:: YOUR TASK ::
How do the lines below between the ones holding "def State.setBias (s" and "let f : Flip", inclusive, read? Give them again exactly, with no other lines.

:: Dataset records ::
──────

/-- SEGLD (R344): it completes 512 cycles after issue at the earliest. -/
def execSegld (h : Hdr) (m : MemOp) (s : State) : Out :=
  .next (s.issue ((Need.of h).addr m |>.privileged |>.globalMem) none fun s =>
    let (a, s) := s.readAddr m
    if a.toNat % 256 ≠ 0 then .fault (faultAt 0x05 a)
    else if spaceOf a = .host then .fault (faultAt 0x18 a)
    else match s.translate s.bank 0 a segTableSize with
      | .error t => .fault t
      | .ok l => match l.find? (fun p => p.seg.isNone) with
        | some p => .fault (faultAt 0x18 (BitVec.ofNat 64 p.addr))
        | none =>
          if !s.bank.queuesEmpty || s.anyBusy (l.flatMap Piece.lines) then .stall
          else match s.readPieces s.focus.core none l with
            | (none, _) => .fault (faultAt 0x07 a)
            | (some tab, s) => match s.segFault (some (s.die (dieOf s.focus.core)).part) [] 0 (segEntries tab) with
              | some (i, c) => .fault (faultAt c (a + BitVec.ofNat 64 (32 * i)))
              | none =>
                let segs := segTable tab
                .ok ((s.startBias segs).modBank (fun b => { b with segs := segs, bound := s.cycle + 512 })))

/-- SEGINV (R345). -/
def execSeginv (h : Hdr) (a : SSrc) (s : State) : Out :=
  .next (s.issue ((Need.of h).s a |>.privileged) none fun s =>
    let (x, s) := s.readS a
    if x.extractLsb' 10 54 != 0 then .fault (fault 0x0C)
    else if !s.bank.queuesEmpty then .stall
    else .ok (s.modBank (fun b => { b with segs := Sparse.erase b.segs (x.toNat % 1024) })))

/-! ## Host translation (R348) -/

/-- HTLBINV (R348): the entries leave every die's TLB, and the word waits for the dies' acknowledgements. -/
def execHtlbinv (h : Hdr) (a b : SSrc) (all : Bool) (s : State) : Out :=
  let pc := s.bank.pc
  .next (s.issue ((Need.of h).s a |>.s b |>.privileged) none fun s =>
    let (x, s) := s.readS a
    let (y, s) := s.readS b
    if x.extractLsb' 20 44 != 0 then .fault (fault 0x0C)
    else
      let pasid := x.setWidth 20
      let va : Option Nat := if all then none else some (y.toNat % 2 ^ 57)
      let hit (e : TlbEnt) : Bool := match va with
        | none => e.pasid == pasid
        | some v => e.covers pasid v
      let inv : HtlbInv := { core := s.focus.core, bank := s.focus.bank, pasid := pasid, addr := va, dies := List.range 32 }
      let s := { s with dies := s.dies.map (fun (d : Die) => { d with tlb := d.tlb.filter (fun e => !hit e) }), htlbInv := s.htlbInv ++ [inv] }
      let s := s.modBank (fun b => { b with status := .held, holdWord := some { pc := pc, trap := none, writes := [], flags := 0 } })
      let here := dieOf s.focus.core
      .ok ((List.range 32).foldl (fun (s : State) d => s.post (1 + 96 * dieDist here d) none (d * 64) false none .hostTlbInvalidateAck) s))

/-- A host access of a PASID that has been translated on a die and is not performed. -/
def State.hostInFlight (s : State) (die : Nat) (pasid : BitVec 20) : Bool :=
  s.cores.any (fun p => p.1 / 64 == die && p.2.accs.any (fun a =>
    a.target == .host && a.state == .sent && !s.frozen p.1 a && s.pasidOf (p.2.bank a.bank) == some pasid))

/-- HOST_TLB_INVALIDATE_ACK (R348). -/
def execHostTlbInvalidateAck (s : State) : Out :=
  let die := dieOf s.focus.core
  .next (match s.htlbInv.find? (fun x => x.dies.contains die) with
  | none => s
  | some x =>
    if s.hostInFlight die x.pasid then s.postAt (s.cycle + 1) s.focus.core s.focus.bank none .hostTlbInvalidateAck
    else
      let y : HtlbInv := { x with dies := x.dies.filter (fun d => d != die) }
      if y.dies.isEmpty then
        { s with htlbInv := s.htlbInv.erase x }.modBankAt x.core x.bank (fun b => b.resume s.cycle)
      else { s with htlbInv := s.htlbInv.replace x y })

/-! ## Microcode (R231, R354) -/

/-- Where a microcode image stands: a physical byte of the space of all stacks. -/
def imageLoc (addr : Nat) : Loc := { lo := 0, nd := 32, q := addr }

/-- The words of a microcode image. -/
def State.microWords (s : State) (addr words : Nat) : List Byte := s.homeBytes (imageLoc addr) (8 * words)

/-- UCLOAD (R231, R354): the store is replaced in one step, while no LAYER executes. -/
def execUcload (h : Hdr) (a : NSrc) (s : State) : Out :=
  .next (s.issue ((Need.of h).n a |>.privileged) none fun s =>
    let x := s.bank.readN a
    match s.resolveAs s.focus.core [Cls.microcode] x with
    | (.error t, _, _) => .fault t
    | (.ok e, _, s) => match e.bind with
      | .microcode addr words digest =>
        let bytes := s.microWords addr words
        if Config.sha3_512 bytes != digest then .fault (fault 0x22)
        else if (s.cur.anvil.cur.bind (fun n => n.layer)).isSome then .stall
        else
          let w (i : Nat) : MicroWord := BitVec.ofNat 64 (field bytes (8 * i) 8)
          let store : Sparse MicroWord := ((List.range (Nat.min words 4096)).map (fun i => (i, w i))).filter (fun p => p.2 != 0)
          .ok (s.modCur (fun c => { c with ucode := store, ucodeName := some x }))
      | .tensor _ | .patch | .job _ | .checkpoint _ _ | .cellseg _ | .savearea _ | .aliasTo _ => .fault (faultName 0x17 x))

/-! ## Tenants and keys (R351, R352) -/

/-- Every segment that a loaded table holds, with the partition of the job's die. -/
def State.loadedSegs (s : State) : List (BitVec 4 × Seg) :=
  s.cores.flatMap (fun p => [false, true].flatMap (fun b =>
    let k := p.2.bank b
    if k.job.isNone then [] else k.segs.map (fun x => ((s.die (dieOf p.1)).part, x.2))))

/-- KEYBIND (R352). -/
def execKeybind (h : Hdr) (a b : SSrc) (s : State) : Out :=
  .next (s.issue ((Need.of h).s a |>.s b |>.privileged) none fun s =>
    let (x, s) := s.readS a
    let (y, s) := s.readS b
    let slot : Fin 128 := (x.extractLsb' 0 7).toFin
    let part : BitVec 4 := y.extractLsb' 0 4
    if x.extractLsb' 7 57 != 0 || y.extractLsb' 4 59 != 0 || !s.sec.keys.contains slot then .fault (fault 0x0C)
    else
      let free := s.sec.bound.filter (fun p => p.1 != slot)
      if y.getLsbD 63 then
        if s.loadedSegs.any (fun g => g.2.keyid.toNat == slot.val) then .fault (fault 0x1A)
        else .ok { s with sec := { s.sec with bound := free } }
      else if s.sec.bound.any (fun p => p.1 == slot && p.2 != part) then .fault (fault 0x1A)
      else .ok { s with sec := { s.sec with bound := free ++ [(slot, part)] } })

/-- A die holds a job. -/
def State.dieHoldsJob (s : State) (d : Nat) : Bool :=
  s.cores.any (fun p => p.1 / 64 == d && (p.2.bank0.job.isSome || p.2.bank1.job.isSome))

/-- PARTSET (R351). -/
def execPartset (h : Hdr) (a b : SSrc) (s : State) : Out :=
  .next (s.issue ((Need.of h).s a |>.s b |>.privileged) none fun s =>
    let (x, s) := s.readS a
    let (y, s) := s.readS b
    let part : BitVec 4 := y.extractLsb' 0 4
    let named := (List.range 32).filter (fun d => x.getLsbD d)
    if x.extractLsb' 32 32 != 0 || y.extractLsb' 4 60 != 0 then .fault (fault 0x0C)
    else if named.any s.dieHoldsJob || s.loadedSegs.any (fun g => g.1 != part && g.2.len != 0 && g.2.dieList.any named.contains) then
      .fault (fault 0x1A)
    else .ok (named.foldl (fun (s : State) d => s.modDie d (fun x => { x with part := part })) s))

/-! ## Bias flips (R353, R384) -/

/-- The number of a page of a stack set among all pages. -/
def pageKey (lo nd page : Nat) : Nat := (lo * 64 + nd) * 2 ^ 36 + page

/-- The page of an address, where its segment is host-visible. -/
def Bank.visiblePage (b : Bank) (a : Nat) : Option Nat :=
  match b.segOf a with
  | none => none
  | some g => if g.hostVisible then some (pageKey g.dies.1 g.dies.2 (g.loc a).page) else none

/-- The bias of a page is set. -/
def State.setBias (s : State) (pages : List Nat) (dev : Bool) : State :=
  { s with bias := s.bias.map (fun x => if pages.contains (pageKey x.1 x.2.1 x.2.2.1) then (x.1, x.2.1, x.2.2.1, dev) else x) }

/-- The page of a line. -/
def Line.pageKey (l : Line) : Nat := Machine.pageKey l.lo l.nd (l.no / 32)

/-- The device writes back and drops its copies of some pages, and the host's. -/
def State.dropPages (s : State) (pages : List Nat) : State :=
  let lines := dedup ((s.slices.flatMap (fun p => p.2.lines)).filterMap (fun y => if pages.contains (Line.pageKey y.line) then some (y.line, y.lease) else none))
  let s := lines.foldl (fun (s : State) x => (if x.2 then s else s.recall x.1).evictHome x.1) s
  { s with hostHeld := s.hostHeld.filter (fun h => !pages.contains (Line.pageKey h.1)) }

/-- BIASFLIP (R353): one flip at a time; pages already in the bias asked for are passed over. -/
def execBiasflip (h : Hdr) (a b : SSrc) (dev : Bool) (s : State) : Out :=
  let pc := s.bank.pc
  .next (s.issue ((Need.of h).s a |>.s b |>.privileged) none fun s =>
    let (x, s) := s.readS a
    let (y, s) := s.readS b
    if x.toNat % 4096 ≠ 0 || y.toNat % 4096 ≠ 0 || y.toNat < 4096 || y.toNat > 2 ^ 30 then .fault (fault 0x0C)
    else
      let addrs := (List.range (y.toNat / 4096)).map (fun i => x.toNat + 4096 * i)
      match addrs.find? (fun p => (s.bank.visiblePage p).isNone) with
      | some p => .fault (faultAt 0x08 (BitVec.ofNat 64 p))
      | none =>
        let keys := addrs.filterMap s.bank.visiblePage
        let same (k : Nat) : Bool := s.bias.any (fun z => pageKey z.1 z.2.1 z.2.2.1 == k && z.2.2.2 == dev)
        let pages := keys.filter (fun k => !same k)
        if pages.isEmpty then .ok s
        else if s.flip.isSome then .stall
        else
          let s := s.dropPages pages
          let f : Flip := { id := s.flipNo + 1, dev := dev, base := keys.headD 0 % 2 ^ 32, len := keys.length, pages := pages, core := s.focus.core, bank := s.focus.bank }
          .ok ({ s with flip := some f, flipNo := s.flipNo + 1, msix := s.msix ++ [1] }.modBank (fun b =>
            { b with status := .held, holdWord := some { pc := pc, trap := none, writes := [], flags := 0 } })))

──────

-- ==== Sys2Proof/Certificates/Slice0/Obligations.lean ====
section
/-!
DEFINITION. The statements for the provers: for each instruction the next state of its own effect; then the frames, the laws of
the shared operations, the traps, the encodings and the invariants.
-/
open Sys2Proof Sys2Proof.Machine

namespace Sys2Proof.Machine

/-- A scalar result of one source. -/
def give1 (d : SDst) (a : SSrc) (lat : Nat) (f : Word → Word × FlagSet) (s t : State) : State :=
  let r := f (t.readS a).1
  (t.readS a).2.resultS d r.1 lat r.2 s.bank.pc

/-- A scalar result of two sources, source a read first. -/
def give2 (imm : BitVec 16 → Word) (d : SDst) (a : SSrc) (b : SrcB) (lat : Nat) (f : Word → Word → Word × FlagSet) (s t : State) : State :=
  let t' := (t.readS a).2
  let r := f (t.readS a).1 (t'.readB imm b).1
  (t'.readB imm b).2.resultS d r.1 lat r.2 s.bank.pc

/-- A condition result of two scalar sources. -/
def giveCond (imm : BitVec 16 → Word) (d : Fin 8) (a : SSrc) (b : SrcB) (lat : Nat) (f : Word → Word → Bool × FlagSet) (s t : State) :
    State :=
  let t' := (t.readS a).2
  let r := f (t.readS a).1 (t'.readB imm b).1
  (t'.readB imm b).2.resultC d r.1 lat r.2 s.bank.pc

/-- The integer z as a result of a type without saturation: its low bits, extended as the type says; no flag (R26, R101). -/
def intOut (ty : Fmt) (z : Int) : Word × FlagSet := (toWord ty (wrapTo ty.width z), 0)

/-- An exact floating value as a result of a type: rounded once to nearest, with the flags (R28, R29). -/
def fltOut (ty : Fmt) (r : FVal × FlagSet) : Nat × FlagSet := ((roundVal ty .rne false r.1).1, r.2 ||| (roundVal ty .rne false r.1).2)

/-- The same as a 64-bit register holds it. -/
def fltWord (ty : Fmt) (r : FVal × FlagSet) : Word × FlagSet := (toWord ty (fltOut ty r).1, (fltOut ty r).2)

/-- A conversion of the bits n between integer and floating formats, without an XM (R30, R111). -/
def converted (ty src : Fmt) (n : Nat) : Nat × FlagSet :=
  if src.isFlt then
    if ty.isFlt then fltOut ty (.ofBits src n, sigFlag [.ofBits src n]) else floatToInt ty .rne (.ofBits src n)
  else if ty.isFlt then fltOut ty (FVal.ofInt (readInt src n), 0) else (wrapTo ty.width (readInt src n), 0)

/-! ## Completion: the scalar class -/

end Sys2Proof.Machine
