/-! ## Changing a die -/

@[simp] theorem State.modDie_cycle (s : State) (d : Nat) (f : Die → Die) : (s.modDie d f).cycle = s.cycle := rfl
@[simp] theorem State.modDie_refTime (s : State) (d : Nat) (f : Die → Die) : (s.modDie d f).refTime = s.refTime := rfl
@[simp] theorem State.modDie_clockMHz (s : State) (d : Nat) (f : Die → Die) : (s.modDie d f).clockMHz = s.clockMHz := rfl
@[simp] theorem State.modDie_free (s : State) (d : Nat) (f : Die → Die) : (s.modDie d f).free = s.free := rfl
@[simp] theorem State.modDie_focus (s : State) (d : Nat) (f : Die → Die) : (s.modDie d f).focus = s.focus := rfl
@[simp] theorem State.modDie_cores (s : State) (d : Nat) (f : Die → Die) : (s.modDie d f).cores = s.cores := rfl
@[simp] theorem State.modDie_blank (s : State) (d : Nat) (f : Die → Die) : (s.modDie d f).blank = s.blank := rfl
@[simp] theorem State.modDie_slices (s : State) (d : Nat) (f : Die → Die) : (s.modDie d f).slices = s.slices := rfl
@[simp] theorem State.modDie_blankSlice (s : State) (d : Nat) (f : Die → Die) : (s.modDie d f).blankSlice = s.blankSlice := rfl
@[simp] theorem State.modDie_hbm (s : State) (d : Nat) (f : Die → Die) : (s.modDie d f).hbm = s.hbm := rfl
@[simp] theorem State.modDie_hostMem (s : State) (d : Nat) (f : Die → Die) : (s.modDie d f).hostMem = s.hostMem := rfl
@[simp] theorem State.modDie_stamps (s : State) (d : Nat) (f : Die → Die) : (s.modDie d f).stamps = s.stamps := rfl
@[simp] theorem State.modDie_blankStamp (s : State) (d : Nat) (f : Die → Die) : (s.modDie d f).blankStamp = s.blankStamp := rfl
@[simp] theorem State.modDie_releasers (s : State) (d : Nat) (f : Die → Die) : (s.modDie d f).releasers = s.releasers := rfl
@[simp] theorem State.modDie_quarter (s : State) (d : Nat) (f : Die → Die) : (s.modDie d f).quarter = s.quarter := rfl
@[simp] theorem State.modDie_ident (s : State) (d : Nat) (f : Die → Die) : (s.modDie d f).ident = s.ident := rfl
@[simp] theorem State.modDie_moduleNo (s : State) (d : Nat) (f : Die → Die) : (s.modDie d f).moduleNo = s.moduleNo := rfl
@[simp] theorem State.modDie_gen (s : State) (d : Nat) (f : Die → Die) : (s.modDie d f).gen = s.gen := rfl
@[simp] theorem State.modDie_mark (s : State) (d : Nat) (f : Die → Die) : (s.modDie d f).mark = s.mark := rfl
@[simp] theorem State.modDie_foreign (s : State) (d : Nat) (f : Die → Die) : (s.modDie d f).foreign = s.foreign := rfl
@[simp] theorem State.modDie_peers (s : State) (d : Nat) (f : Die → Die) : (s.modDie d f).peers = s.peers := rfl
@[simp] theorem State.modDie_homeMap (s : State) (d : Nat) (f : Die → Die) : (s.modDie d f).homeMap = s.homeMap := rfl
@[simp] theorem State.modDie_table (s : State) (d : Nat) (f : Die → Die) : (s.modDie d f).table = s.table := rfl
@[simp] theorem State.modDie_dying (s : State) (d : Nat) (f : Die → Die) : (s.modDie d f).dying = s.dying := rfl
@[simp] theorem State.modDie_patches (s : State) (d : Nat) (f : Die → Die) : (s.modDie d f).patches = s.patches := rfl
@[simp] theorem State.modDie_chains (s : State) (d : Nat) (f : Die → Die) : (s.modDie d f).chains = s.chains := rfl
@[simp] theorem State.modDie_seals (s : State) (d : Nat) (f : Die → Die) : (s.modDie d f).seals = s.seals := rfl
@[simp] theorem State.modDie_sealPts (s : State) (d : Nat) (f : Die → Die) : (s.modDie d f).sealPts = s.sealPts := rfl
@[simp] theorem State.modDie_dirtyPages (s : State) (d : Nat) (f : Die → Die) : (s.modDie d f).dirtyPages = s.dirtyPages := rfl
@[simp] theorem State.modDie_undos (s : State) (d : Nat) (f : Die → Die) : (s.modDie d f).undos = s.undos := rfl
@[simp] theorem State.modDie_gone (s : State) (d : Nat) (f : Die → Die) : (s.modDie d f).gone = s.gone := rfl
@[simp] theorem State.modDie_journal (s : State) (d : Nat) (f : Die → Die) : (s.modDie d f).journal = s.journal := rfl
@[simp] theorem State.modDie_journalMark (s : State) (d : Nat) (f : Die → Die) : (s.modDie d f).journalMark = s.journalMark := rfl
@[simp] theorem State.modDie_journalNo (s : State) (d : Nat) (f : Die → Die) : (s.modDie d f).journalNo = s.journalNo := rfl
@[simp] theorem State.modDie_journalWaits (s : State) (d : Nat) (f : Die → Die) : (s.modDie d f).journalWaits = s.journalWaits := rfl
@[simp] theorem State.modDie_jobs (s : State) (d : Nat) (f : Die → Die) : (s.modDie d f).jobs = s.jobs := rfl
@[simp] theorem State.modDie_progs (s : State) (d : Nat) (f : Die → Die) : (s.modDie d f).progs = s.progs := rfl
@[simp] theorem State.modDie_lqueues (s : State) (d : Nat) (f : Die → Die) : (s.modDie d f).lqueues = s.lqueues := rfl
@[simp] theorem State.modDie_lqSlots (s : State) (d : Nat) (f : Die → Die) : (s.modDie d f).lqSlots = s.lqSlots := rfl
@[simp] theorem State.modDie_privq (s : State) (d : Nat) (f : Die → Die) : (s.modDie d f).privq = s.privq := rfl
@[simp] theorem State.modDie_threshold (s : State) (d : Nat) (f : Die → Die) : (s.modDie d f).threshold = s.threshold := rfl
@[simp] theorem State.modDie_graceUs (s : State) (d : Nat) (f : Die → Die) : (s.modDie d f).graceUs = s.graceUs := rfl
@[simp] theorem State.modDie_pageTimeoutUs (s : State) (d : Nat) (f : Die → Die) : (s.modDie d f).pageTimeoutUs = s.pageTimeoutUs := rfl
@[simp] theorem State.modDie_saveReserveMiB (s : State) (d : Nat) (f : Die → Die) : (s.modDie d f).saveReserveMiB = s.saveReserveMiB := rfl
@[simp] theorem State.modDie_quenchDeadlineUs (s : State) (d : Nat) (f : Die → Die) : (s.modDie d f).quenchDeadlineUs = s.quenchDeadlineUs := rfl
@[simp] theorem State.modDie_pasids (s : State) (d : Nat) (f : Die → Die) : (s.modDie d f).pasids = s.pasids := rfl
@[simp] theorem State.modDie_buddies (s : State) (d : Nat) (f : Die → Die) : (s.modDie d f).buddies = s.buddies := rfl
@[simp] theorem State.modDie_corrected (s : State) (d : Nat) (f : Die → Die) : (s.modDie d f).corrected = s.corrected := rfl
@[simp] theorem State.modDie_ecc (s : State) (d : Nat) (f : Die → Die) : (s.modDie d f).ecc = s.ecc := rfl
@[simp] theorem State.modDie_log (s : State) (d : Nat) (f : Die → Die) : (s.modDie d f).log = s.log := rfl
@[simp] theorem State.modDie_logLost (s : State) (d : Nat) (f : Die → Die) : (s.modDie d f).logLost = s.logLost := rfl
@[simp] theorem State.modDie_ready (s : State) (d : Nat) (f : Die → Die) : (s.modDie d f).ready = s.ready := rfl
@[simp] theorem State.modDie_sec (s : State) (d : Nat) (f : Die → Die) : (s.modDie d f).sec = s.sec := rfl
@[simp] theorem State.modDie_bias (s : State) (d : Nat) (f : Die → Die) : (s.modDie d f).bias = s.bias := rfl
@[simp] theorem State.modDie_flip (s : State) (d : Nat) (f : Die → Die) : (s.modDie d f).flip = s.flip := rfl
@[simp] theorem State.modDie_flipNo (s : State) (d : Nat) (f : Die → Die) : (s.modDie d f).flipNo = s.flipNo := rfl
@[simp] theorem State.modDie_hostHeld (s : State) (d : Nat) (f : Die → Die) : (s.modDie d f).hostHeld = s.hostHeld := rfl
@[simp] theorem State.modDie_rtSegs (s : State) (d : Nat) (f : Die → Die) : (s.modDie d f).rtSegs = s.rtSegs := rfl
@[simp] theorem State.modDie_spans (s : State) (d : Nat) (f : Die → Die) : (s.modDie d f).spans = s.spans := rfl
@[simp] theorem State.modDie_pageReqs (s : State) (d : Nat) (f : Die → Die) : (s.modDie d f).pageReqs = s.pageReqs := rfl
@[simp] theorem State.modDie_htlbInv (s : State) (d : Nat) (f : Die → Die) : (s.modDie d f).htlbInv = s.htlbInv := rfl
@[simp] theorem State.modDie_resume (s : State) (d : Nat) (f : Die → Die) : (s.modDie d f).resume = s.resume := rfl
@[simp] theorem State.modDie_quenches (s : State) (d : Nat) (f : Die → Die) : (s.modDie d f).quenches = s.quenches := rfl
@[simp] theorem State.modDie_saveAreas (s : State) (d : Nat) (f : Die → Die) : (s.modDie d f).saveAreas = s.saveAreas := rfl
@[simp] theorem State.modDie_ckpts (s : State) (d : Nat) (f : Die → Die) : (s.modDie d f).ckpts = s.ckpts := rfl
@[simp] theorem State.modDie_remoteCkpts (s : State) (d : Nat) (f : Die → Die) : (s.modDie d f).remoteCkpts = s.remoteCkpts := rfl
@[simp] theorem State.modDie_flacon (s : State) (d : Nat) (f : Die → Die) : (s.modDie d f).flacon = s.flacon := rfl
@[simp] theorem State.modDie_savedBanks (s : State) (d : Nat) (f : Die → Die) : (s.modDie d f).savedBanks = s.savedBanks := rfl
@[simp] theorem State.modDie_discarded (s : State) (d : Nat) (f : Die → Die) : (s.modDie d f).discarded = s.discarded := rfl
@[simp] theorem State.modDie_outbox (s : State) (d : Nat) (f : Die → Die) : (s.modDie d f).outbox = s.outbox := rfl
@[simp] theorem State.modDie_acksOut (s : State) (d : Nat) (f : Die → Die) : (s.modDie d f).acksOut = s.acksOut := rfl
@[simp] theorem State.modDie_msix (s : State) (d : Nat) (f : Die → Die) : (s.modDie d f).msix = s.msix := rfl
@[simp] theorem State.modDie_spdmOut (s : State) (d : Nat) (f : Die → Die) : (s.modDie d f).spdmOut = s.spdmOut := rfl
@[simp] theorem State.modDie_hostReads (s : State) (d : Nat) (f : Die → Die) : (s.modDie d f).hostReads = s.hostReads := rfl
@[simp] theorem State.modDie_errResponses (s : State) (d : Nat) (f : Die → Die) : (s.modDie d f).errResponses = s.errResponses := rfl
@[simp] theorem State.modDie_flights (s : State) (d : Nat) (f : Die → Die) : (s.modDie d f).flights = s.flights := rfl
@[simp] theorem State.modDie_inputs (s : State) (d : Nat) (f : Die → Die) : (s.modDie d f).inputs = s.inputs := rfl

──────

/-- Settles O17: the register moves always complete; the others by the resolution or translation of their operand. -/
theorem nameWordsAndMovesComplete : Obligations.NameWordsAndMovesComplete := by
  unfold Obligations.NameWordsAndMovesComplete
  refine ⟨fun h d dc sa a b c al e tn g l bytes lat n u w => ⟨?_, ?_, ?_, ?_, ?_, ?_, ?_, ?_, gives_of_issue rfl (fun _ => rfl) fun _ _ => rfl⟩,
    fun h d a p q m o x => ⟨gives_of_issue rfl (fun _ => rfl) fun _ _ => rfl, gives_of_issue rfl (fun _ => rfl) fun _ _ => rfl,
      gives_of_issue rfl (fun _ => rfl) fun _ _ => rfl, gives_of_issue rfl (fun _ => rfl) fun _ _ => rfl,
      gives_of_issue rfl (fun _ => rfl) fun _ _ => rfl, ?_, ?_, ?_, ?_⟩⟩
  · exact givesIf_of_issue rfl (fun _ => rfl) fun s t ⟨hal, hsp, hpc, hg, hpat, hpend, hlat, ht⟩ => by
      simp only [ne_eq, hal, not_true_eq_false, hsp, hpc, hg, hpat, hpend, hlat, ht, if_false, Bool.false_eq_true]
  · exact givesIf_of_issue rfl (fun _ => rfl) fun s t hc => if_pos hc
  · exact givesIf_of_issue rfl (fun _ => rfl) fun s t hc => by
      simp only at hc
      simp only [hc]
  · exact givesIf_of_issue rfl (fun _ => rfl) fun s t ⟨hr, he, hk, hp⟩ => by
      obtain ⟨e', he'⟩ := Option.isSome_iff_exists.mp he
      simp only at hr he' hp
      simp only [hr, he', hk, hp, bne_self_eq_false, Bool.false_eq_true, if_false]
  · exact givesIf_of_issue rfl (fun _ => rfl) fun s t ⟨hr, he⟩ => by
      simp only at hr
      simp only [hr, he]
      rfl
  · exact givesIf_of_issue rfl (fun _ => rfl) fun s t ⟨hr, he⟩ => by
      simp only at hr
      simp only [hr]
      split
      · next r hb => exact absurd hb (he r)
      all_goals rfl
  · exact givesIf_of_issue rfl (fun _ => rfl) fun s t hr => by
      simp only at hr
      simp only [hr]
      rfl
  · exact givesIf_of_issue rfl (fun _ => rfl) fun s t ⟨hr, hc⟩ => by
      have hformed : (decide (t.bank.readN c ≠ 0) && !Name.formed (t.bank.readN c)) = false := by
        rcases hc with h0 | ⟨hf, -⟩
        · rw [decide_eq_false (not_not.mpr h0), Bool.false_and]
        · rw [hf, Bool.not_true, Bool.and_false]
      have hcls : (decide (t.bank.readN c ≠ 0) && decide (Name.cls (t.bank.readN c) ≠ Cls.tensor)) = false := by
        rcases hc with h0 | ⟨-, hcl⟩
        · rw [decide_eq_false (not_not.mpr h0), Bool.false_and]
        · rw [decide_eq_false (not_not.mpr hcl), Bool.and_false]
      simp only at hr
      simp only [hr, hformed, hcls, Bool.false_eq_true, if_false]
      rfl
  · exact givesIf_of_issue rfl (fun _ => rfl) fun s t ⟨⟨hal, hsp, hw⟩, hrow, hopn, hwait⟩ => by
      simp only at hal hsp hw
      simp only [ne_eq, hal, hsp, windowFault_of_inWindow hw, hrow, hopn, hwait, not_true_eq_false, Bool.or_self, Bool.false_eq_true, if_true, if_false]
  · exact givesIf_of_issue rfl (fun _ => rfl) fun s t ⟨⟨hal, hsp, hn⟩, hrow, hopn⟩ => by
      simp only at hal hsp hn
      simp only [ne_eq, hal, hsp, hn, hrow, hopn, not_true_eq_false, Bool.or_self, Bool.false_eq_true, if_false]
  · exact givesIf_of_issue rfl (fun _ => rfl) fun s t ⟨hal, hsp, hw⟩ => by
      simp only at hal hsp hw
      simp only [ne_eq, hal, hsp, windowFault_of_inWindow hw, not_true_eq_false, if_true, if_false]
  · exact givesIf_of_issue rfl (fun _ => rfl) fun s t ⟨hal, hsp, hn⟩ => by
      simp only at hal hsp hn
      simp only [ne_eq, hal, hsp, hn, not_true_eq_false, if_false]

──────

:: EXERCISE ANSWER ::
def State.setBias (s : State) (pages : List Nat) (dev : Bool) : State :=
  { s with bias := s.bias.map (fun x => if pages.contains (pageKey x.1 x.2.1 x.2.2.1) then (x.1, x.2.1, x.2.2.1, dev) else x) }

/-- The page of a line. -/
def Line.pageKey (l : Line) : Nat := Machine.pageKey l.lo l.nd (l.no / 32)

/-- The device writes back and drops its copies of some pages, and the host's. -/
def State.dropPages (s : State) (pages : List Nat) : State :=
  let lines := dedup ((s.slices.flatMap (fun p => p.2.lines)).filterMap (fun y => if pages.contains (Line.pageKey y.line) then some (y.line, y.lease) else none))
  let s := lines.foldl (fun (s : State) x => (if x.2 then s else s.recall x.1).evictHome x.1) s
  { s with hostHeld := s.hostHeld.filter (fun h => !pages.contains (Line.pageKey h.1)) }

/-- BIASFLIP (R353): one flip at a time; pages already in the bias asked for are passed over. -/
def execBiasflip (h : Hdr) (a b : SSrc) (dev : Bool) (s : State) : Out :=
  let pc := s.bank.pc
  .next (s.issue ((Need.of h).s a |>.s b |>.privileged) none fun s =>
    let (x, s) := s.readS a
    let (y, s) := s.readS b
    if x.toNat % 4096 ≠ 0 || y.toNat % 4096 ≠ 0 || y.toNat < 4096 || y.toNat > 2 ^ 30 then .fault (fault 0x0C)
    else
      let addrs := (List.range (y.toNat / 4096)).map (fun i => x.toNat + 4096 * i)
      match addrs.find? (fun p => (s.bank.visiblePage p).isNone) with
      | some p => .fault (faultAt 0x08 (BitVec.ofNat 64 p))
      | none =>
        let keys := addrs.filterMap s.bank.visiblePage
        let same (k : Nat) : Bool := s.bias.any (fun z => pageKey z.1 z.2.1 z.2.2.1 == k && z.2.2.2 == dev)
        let pages := keys.filter (fun k => !same k)
        if pages.isEmpty then .ok s
        else if s.flip.isSome then .stall
        else
          let s := s.dropPages pages
          let f : Flip := { id := s.flipNo + 1, dev := dev, base := keys.headD 0 % 2 ^ 32, len := keys.length, pages := pages, core := s.focus.core, bank := s.focus.bank }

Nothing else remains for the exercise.